(Saved entries)
━━━━━━
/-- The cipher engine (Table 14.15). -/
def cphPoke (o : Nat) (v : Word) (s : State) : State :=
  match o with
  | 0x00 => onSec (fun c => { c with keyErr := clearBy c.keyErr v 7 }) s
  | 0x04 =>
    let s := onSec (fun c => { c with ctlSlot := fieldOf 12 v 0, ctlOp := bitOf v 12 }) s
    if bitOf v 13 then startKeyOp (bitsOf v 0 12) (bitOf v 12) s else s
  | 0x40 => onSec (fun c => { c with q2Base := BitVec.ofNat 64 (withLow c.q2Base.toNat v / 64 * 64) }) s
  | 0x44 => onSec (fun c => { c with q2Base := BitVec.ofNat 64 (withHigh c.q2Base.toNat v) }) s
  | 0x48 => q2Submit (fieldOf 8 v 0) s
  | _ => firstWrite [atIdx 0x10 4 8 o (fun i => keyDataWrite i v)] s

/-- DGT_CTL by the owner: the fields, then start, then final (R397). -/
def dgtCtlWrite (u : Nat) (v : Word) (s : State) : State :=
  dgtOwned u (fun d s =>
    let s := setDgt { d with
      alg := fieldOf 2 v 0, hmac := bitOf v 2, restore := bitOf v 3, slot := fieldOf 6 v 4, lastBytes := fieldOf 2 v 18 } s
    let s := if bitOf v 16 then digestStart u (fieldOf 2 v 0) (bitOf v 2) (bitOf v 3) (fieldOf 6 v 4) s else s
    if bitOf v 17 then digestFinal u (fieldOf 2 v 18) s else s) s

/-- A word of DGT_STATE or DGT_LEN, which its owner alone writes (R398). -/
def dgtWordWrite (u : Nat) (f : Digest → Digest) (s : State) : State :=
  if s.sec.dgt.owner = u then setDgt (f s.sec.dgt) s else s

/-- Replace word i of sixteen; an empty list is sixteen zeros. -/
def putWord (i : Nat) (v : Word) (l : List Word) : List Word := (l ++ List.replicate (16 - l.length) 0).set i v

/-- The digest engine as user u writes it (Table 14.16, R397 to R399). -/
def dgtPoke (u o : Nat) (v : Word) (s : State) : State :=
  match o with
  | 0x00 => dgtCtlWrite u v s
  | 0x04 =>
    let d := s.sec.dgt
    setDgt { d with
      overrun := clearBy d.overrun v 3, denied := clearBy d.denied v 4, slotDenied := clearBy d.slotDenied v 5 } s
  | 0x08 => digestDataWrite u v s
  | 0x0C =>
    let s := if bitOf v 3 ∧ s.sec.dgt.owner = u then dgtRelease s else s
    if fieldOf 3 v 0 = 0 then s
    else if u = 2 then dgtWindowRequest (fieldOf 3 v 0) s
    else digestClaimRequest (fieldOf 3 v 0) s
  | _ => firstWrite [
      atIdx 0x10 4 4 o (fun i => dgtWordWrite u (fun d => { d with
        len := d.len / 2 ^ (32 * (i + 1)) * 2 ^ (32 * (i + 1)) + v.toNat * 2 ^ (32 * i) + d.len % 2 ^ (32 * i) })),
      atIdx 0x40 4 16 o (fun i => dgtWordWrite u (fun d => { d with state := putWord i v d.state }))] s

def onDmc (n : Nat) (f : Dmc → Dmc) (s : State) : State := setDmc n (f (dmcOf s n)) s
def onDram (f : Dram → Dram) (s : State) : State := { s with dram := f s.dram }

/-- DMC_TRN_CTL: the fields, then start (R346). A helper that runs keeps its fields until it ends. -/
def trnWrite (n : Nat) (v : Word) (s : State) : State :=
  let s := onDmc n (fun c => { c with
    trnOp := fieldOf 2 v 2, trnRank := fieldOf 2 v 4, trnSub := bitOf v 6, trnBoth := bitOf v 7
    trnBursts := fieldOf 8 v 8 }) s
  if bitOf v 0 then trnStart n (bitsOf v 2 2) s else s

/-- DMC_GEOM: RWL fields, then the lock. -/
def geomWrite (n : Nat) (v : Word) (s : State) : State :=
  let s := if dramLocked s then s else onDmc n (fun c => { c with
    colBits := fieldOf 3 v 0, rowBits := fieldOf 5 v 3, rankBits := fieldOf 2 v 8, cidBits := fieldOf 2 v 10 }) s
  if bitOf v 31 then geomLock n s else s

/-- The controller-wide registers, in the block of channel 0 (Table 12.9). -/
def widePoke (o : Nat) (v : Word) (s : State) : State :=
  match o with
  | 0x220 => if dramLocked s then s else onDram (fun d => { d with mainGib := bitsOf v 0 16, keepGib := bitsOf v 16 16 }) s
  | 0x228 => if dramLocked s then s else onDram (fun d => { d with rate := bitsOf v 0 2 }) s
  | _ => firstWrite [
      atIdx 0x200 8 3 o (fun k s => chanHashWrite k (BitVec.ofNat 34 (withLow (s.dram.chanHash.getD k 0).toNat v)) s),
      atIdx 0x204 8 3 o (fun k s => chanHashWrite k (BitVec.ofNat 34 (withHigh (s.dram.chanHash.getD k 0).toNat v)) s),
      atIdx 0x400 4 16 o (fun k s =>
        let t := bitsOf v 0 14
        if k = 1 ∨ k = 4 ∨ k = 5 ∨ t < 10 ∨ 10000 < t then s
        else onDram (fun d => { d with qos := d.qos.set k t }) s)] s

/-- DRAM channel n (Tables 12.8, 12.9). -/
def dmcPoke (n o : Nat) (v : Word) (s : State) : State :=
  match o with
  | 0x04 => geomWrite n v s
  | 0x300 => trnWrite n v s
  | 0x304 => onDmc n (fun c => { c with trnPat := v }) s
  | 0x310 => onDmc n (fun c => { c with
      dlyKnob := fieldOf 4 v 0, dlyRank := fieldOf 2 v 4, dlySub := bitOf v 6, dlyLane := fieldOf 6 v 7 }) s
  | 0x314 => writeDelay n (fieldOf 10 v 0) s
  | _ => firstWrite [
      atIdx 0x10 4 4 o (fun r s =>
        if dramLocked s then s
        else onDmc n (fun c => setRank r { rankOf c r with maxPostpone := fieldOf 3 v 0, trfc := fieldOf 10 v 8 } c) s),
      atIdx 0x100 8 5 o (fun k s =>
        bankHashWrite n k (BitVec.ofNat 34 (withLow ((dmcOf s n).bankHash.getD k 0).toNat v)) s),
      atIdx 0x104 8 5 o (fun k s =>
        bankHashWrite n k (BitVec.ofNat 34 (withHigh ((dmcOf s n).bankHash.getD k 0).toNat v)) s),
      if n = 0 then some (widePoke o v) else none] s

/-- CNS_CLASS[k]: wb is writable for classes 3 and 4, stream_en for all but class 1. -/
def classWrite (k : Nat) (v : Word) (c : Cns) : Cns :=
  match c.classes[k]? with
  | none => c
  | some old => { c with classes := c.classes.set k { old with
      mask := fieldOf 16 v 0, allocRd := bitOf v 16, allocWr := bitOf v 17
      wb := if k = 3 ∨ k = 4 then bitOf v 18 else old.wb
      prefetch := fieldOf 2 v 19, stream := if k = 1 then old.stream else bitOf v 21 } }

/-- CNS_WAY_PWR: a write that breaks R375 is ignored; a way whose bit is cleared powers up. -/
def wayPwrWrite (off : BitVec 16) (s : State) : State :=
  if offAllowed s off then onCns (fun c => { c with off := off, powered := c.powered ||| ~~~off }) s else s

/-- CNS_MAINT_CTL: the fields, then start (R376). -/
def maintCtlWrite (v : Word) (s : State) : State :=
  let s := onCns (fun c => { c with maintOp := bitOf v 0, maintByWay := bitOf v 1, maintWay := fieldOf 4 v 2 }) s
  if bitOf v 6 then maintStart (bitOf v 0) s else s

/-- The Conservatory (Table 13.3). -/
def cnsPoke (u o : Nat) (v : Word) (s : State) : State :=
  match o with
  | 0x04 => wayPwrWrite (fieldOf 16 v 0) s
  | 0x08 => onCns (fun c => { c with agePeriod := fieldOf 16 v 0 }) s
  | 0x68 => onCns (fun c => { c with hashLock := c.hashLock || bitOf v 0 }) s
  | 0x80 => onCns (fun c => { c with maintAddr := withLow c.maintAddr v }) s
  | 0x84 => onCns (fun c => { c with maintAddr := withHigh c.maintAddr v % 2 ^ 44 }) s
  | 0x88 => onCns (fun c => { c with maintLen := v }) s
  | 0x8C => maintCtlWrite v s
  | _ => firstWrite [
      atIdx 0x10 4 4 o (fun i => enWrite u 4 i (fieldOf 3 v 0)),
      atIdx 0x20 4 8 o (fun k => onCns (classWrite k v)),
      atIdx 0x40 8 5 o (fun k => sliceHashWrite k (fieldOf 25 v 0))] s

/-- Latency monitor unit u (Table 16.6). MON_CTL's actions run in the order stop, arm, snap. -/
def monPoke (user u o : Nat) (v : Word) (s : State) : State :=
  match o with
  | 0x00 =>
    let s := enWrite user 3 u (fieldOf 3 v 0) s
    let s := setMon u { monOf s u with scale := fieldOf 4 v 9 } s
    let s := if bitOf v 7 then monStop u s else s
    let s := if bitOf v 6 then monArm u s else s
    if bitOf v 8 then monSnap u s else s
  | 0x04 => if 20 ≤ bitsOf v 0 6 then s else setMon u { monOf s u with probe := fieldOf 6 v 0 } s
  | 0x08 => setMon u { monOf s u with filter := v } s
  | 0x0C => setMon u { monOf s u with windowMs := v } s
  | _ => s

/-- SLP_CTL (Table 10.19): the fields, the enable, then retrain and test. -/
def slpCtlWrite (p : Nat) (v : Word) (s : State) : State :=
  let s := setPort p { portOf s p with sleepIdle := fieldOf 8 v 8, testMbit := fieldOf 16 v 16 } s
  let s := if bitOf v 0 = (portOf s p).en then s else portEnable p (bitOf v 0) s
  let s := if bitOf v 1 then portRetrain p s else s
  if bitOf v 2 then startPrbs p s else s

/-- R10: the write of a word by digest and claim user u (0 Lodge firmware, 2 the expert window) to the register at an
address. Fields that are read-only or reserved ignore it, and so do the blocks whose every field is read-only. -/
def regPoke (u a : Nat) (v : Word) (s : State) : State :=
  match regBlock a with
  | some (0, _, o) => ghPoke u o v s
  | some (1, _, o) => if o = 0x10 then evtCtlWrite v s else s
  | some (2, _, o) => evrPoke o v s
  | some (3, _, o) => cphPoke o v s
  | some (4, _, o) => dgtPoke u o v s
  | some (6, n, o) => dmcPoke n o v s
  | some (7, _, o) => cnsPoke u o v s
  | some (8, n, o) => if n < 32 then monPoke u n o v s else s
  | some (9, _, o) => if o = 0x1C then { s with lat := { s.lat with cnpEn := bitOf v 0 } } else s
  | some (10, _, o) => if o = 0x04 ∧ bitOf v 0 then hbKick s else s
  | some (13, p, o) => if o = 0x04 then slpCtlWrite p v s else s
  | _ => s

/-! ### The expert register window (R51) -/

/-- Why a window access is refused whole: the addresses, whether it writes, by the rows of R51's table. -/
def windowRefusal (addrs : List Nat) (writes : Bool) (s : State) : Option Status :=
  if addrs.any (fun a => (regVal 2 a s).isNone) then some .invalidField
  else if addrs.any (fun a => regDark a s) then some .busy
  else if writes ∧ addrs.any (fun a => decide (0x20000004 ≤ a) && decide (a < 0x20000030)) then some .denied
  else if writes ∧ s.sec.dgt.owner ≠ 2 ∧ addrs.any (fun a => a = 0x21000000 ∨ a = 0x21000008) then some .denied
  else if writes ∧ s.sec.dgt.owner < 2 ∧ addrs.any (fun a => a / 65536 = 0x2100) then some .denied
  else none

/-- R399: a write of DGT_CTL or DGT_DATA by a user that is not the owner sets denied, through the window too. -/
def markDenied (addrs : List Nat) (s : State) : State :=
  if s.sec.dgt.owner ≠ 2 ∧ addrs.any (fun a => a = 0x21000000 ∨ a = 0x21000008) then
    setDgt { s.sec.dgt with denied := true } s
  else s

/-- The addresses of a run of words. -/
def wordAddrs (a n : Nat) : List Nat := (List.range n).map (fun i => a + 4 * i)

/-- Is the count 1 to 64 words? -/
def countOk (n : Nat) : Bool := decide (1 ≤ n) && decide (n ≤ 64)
━━━━━━
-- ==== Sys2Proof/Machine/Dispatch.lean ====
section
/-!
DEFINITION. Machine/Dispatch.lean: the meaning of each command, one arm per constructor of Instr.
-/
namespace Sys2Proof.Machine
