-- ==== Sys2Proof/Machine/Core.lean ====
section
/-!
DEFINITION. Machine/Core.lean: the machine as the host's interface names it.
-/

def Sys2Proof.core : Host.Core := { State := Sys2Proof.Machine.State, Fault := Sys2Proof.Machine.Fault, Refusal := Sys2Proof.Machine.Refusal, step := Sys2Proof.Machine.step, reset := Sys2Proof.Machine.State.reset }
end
━━━━━━
● WHAT IS EXPECTED
For the lines above, output exactly those from the line containing "def windowRefusal (addrs" through the line containing "else if writes ∧ addrs.any", and skip the others.

● RESULT OF THIS TASK
def windowRefusal (addrs : List Nat) (writes : Bool) (s : State) : Option Status :=
  if addrs.any (fun a => (regVal 2 a s).isNone) then some .invalidField
  else if addrs.any (fun a => regDark a s) then some .busy
  else if writes ∧ addrs.any (fun a => decide (0x20000004 ≤ a) && decide (a < 0x20000030)) then some .denied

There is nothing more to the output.